Immediately I recognized two scantrons with the same bubble pattern—A, B, B, D—the answers from the original exam. These two students weren’t even trying to read and see if those answer choices made sense, and they weren’t keeping their answers covered either. However, I had left one clue that this test was different. The first test had 37 questions, and this one had 39. I kept my eyes on the two, and about an hour into the test they both exuded an air of defeat—heavy exhales, eyes rolling, corners of mouths turned inconsolably down.
Fast forward to the scantron machine that sounded off like a machine gun and left six scantrons bleeding red. Six. Six students had stuck to the familiar A, B, B, D pattern, their scores to the tune of 10-20%.
Skip ahead once more past me telling some co-workers and my dean. Our math teacher had a similar cheating scandal, and I heard many a conflicting opinion on dealing with my cheaters. If I gave these six kids zeroes, they would all fail for the semester, and six more whom I suspect also cheated, but couldn’t outright accuse, would get away with it. If I gave my little cheaters their 10-20% and averaged that score with their essay scores, they will still pass for the semester. The math teacher and I both entered zeroes into our grade books and left the school that Friday, December 21 for a two-week respite. Grades would not be officially due until our January return.
In the meantime, I’ve reflected on the times I’ve cheated in life. I remember my freshman year, still in junior high. It was just math homework. I’m sure I was too busy with my ninth-grade life to worry about school, so I borrowed the homework of a very smart, kind, and well-respected friend who had diligently completed hers and whose name I will protect to this day.
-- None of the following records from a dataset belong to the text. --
/-! ### Host operations -/

/-- HO1. -/
theorem test_HO1_tick : (tickTimers { r0 with dt := 3, st := 1 }).dt = 2 ∧ (tickTimers { r0 with dt := 3, st := 1 }).st = 0 := by decide
/-- HO2: floored at zero. -/
theorem test_HO2_tick : (tickTimers { r0 with st := 5 }).dt = 0 ∧ (tickTimers { r0 with st := 5 }).st = 4 := by decide
/-- HO5. -/
theorem test_HO5_tick_halted : (tickTimers { halted with dt := 3 }).dt = 3 := by decide
/-- HO7 and HO8. -/
theorem test_HO7_set_key : (setKey (some 2) { r0 with key := some 7 }).key = some 2 ∧
    (setKey none { r0 with key := some 7 }).key = none := by decide
/-- HO10. -/
theorem test_HO10_set_key_halted : (setKey (some 7) halted).key = none := by decide
/-- HO12. -/
theorem test_HO12_read_display : (readDisplay (light [(5, 2)] r0))[133]? = some true ∧
    (readDisplay (light [(5, 2)] r0))[132]? = some false := by decide
/-- RS1. -/
theorem test_RS1_reset : resetWith p0 [] r0 = r0 ∧ r0.mem.get 0x050 = 0xF0 ∧ r0.mem.get 0x09F = 0x80 ∧
    r0.mem.get 0x04F = 0 ∧ r0.mem.get 0x0A0 = 0 ∧ r0.mem.get 0x200 = 0 :=
  ⟨by rw [resetWith_nil, emptyReset_default], by decide⟩
/-- R31 at another font: its bytes stand at `FONT_BASE`, and nothing of the default font is left. -/
theorem test_R31_other_font :
    (emptyReset { p0 with font := Vector.replicate 80 0x11 } r0).mem.get 0x09F = 0x11 ∧
    (emptyReset { p0 with font := Vector.replicate 80 0x11 } r0).mem.get 0x0A0 = 0 := by
  simp [emptyReset_get]
/-- RS2. -/
theorem test_RS2_reset : look (fun t => (t.i, t.pc)) (step (resetWith p0 [0xAA] r0)) = some (0xA00, 0x202) := by
  rw [resetWith, if_neg (by decide), emptyReset_default]; decide
/-- RS4. -/
theorem test_RS4_load_error (p : OpenParams) :
    (resetWith p (List.replicate 3585 0xAA) r0).fault = some ⟨.loadError, none, none, none⟩ := by
  rw [resetWith, if_pos (by rw [List.length_replicate]; decide)]; rfl

/-! ### The host's two questions -/

theorem test_decodeTableWord : decodeTableWord 16 0xD7A3 = some (.drw 7 0xA 3) ∧ decodeTableWord 16 0x812F = none := by decide
theorem test_withFetchWord : look (·.i) (step (r0.withFetchWord 16 0xA2F0)) = some 0x2F0 := by decide

/-! ### Witnesses: for each statement with hypotheses, a state and operands that meet them all -/

theorem witness_DecodeOfEncodeIsIdentity : (Instr.drw 7 0xA 3).WellFormed ∧ (Instr.sys 0x0EF).WellFormed := by decide

theorem witness_EncodeOfDecodeIsIdentity : decodeWord 0xF965 = .ok (.ldRegs 9) := by decide

/-- A word of each of the five sets, next to a legal one, and a legal word. -/
theorem witness_IllegalWordsAreTheFiveSets : IllegalWord 0x5121 ∧ IllegalWord 0x8128 ∧ IllegalWord 0x9121 ∧
    IllegalWord 0xE49F ∧ IllegalWord 0xF066 ∧ ¬ IllegalWord 0x5120 := by
  simp [IllegalWord]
I proceeded to copy her assignment in my history class, and my teacher Mr. Watkins, also the dad of one of my classmates, walked over to my desk, picked up both papers, scrutinized the names, and handed them back to me without saying a word. And I felt ashamed of myself. That’s not to say that I didn’t find a way to cheat my way through business calculus in college, and I don’t relay my own dishonesty with pride.
I say this to illustrate the imperfection of humanity. I realize that the pot should not call the kettle black, and I ask myself, “What would Jesus do?”
I remember the story of a prostitute kissing the feet of Jesus and anointing them with perfume and her own tears and wiping them with her own hair.
I remember Simon saying, “If this man were a prophet, he would know this woman was a sinner.”
I remember Jesus saying to the woman, “Your sins are forgiven…go in peace.”
(It’s all in Luke 7:36-50 with a powerful parable in between*).
There will always be Simons who say, “Let them fail. Teach them a lesson.”
There will always be Jesuses and Mr. Watkinses who teach lessons in other ways.
There will always be people, like me, who choose wrong from time to time, but continue to try to be better than who they were before. Isn’t that what we all do in January? Resolve to be our best selves?
When I go back to school, I’ll give my students credit for their essays and say little, maybe even nothing like Mr. Watkins, and like Jesus, I’ll forgive with grace and peace for new beginnings in the new year.
*Luke 7:40-43, New International Version, biblegateway.com
40 Jesus answered him, “Simon, I have something to tell you.”
“Tell me, teacher,” he said.
41 “Two people owed money to a certain moneylender. One owed him five hundred denarii, and the other fifty. 42 Neither of them had the money to pay him back, so he forgave the debts of both. Now which of them will love him more?”
43 Simon replied, “I suppose the one who had the bigger debt forgiven.”